Beneath this line are the data; copy exactly the part of them that opens with the line containing "-- ==== Sys2Proof/WellFormed.lean" and closes with the line containing "w.length ≤ 12)", and only that part.
Given data: Begin
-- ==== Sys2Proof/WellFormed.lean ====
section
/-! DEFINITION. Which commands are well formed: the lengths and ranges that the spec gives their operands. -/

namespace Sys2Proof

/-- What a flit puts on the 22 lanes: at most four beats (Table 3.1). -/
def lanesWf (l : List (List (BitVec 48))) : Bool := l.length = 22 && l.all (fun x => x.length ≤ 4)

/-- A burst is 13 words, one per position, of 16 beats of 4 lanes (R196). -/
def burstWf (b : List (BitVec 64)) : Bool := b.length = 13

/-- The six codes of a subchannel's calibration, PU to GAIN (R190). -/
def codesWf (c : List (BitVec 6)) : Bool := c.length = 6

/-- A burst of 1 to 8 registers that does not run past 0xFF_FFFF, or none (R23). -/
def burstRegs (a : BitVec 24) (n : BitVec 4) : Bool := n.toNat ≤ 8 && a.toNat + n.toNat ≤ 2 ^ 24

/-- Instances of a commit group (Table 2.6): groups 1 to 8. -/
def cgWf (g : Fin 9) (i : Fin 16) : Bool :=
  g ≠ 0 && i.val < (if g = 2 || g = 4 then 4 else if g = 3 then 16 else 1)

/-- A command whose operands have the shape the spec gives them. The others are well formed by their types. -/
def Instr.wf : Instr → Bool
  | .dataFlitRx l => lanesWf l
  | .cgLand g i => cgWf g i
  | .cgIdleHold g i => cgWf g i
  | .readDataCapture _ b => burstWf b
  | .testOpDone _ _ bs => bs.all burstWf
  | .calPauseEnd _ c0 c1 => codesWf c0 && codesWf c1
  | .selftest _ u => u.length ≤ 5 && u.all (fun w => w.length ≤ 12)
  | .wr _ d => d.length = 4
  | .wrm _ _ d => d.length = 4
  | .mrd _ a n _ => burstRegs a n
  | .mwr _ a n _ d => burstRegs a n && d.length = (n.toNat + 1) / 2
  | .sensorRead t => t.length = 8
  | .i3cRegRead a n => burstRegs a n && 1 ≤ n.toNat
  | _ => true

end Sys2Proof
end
Given data: End
Given data: Begin
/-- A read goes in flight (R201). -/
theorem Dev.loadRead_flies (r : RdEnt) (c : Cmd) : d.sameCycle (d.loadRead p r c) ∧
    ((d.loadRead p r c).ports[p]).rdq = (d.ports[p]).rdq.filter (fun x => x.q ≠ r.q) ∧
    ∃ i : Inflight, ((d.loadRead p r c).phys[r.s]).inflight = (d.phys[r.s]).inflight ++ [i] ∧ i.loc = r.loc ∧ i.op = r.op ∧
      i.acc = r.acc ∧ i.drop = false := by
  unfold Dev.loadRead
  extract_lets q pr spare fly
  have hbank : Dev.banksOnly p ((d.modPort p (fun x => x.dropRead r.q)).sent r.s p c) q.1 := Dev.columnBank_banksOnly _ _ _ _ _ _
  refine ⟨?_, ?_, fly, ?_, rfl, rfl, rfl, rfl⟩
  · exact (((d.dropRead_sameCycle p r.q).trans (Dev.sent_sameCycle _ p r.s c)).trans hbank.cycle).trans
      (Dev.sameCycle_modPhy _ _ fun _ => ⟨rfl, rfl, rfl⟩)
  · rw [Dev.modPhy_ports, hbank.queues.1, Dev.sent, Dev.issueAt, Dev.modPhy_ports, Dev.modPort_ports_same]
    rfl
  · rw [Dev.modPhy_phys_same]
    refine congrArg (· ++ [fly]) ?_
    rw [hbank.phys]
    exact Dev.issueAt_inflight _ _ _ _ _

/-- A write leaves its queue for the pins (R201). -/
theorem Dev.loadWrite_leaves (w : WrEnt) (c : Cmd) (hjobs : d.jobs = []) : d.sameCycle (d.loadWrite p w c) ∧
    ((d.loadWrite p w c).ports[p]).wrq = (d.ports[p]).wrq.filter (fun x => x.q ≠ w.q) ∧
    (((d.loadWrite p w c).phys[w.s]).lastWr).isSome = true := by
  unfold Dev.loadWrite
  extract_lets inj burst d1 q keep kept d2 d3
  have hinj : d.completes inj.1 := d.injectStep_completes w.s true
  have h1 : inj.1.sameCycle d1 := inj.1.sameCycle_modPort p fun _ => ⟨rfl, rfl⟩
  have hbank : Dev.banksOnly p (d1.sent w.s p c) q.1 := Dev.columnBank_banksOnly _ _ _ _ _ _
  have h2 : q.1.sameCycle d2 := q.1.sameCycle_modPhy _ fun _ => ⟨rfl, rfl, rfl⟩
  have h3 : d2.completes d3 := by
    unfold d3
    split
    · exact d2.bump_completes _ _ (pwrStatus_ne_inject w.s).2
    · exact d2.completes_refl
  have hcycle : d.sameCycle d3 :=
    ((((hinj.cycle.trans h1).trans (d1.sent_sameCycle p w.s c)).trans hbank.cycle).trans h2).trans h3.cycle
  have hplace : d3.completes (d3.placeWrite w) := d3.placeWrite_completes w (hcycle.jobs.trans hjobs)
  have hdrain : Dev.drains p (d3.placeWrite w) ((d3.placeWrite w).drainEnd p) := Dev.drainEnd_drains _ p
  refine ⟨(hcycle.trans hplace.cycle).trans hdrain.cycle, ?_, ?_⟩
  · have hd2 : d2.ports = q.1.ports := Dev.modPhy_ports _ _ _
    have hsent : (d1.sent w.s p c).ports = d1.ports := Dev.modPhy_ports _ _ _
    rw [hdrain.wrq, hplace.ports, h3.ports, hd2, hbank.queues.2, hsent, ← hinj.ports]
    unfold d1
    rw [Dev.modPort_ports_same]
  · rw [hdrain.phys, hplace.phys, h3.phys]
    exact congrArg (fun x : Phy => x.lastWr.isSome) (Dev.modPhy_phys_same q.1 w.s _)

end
Given data: End
Given data: Begin
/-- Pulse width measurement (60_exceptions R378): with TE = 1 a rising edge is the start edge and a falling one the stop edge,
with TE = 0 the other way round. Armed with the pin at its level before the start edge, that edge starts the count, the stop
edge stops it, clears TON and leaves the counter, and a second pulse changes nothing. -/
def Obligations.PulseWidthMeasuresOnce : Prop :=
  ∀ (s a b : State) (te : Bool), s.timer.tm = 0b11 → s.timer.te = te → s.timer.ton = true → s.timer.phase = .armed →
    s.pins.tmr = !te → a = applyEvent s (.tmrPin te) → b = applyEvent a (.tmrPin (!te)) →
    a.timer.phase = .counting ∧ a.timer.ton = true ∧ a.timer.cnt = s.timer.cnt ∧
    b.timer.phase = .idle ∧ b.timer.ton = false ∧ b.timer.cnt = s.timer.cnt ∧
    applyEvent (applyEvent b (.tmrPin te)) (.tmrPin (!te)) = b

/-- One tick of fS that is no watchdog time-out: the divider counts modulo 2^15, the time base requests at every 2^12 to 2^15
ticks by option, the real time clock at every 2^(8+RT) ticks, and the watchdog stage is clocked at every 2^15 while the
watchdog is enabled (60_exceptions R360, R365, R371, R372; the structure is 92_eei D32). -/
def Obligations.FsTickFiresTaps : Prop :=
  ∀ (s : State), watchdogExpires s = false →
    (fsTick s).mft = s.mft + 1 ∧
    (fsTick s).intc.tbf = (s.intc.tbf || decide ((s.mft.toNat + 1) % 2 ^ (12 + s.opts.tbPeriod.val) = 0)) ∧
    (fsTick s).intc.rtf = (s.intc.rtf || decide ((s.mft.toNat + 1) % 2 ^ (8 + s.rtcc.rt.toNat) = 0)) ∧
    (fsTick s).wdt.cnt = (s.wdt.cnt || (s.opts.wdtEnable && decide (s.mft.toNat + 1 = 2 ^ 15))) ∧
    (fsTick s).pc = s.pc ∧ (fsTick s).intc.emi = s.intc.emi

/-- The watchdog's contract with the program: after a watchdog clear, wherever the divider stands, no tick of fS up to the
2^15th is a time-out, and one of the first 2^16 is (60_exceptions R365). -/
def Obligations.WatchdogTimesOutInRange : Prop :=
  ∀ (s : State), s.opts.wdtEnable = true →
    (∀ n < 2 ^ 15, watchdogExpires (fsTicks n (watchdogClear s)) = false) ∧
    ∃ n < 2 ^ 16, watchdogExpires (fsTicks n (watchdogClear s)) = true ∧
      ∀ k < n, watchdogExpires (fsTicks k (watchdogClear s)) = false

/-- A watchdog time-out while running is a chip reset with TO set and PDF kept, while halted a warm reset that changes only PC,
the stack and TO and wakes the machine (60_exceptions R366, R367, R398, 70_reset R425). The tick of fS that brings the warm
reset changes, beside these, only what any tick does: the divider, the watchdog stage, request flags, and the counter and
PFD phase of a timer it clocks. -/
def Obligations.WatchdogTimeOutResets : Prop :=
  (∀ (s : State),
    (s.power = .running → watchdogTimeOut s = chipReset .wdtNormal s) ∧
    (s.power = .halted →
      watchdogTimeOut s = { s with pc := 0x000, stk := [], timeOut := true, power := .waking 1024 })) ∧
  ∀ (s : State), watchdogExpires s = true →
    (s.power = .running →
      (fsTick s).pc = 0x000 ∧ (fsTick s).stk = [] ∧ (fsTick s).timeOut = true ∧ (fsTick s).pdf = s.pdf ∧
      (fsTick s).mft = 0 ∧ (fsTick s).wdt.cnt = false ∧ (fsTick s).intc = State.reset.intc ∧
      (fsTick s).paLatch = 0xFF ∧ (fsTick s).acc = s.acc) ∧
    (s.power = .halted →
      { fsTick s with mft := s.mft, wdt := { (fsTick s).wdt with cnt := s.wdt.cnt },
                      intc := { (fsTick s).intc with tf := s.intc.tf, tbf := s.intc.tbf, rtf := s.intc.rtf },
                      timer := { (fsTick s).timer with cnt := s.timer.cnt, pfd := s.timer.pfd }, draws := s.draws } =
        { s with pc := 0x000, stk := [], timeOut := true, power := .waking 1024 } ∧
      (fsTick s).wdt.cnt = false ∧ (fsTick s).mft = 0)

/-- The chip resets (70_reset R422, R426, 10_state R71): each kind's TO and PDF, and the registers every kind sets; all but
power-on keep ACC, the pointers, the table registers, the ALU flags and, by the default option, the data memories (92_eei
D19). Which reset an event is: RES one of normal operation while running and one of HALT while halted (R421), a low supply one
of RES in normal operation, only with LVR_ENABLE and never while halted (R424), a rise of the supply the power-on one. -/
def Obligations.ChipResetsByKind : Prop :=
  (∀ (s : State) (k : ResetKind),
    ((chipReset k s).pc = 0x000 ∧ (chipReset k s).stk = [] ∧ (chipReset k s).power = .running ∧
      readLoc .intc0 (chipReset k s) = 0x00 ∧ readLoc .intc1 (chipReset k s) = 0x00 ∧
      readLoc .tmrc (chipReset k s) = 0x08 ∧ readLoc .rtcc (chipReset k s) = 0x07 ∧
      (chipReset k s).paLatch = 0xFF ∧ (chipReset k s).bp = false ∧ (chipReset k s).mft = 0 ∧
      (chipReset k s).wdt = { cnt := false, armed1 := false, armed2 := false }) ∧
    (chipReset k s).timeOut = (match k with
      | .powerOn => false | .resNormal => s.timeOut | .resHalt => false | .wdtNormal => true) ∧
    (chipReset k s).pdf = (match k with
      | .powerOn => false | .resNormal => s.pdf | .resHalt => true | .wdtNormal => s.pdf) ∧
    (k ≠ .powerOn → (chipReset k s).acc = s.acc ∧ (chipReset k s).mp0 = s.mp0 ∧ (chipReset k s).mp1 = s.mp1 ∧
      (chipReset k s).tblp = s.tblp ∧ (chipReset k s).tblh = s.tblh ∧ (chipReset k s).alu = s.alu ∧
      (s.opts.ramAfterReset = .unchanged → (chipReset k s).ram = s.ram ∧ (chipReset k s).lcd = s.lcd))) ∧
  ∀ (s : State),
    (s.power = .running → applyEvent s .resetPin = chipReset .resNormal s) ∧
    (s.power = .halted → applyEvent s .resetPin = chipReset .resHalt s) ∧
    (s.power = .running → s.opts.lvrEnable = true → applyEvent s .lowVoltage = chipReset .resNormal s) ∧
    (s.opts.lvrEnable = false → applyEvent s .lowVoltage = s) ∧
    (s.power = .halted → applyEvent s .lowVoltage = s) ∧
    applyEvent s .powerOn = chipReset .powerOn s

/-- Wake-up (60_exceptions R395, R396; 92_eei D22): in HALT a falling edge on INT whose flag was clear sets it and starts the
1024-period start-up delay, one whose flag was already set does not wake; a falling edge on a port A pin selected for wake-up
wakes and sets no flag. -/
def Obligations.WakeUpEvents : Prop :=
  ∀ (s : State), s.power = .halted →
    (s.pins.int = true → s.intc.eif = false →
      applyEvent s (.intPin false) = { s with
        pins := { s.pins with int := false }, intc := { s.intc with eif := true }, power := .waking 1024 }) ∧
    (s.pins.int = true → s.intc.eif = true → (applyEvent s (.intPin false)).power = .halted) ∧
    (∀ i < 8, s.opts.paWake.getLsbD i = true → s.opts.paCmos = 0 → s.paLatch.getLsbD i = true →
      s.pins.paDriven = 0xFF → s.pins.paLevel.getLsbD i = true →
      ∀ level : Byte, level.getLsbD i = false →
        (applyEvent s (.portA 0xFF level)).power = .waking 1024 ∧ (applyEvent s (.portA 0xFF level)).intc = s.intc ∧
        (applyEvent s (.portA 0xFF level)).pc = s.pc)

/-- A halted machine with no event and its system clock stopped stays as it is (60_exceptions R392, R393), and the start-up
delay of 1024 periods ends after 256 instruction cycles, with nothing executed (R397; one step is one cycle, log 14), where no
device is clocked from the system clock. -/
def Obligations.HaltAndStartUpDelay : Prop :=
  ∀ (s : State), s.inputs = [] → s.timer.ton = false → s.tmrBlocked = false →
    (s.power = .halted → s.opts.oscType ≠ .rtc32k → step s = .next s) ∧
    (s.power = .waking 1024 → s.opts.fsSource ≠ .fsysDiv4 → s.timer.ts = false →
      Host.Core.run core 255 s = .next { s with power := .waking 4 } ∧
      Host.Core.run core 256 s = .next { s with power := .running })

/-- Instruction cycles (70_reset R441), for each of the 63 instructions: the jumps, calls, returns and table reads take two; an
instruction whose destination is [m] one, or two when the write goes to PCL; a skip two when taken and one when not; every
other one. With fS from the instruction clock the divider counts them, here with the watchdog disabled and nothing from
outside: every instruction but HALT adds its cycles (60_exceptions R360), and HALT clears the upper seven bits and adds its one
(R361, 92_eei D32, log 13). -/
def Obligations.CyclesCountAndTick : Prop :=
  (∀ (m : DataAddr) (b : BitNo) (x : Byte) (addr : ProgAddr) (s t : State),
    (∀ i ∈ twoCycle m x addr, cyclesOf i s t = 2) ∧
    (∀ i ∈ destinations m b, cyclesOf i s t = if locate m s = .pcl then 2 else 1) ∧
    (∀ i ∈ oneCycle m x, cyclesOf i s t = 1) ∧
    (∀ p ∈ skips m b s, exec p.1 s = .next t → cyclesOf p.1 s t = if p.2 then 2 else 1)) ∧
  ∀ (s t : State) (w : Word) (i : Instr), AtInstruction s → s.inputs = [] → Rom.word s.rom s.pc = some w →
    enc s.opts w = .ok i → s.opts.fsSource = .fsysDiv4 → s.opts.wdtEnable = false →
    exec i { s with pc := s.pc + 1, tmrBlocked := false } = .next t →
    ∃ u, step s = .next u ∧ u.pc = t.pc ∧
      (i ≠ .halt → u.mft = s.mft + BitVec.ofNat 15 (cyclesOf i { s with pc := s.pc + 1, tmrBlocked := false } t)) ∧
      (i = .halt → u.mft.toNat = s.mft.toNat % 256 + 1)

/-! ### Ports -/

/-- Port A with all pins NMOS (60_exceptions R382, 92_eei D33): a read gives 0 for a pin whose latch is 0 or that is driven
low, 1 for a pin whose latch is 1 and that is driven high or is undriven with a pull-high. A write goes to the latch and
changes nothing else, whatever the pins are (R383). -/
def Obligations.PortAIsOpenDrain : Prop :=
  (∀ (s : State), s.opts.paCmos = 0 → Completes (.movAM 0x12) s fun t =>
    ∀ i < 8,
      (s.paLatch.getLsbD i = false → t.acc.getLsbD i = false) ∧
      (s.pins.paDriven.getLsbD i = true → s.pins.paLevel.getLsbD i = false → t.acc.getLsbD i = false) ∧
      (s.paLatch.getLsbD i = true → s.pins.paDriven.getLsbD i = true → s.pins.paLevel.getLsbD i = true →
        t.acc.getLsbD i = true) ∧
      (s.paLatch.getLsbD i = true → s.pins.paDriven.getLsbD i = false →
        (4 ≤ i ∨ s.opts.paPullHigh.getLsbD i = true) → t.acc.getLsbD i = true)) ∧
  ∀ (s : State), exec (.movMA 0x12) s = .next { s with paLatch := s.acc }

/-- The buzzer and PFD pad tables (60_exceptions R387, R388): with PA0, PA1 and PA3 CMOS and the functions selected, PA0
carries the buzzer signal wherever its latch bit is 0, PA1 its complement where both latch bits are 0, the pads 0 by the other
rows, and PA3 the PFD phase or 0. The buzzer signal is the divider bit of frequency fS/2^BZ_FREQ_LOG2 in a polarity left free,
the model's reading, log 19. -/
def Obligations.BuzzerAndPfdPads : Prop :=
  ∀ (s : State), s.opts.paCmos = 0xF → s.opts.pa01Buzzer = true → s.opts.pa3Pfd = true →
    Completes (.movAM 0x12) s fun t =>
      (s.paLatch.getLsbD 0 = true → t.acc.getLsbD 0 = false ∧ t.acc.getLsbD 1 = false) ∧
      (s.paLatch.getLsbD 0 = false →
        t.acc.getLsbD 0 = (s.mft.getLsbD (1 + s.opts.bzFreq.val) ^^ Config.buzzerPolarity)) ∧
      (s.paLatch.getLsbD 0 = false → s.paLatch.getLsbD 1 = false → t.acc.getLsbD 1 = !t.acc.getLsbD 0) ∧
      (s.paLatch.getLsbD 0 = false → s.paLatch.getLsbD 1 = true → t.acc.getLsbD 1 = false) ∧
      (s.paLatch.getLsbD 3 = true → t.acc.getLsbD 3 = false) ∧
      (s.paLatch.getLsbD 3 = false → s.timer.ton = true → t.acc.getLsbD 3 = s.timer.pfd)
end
Given data: End
• _Answer section_:
-- ==== Sys2Proof/WellFormed.lean ====
section
/-! DEFINITION. Which commands are well formed: the lengths and ranges that the spec gives their operands. -/

namespace Sys2Proof

/-- What a flit puts on the 22 lanes: at most four beats (Table 3.1). -/
def lanesWf (l : List (List (BitVec 48))) : Bool := l.length = 22 && l.all (fun x => x.length ≤ 4)

/-- A burst is 13 words, one per position, of 16 beats of 4 lanes (R196). -/
def burstWf (b : List (BitVec 64)) : Bool := b.length = 13

/-- The six codes of a subchannel's calibration, PU to GAIN (R190). -/
def codesWf (c : List (BitVec 6)) : Bool := c.length = 6

/-- A burst of 1 to 8 registers that does not run past 0xFF_FFFF, or none (R23). -/
def burstRegs (a : BitVec 24) (n : BitVec 4) : Bool := n.toNat ≤ 8 && a.toNat + n.toNat ≤ 2 ^ 24

/-- Instances of a commit group (Table 2.6): groups 1 to 8. -/
def cgWf (g : Fin 9) (i : Fin 16) : Bool :=
  g ≠ 0 && i.val < (if g = 2 || g = 4 then 4 else if g = 3 then 16 else 1)

/-- A command whose operands have the shape the spec gives them. The others are well formed by their types. -/
def Instr.wf : Instr → Bool
  | .dataFlitRx l => lanesWf l
  | .cgLand g i => cgWf g i
  | .cgIdleHold g i => cgWf g i
  | .readDataCapture _ b => burstWf b
  | .testOpDone _ _ bs => bs.all burstWf
  | .calPauseEnd _ c0 c1 => codesWf c0 && codesWf c1
  | .selftest _ u => u.length ≤ 5 && u.all (fun w => w.length ≤ 12)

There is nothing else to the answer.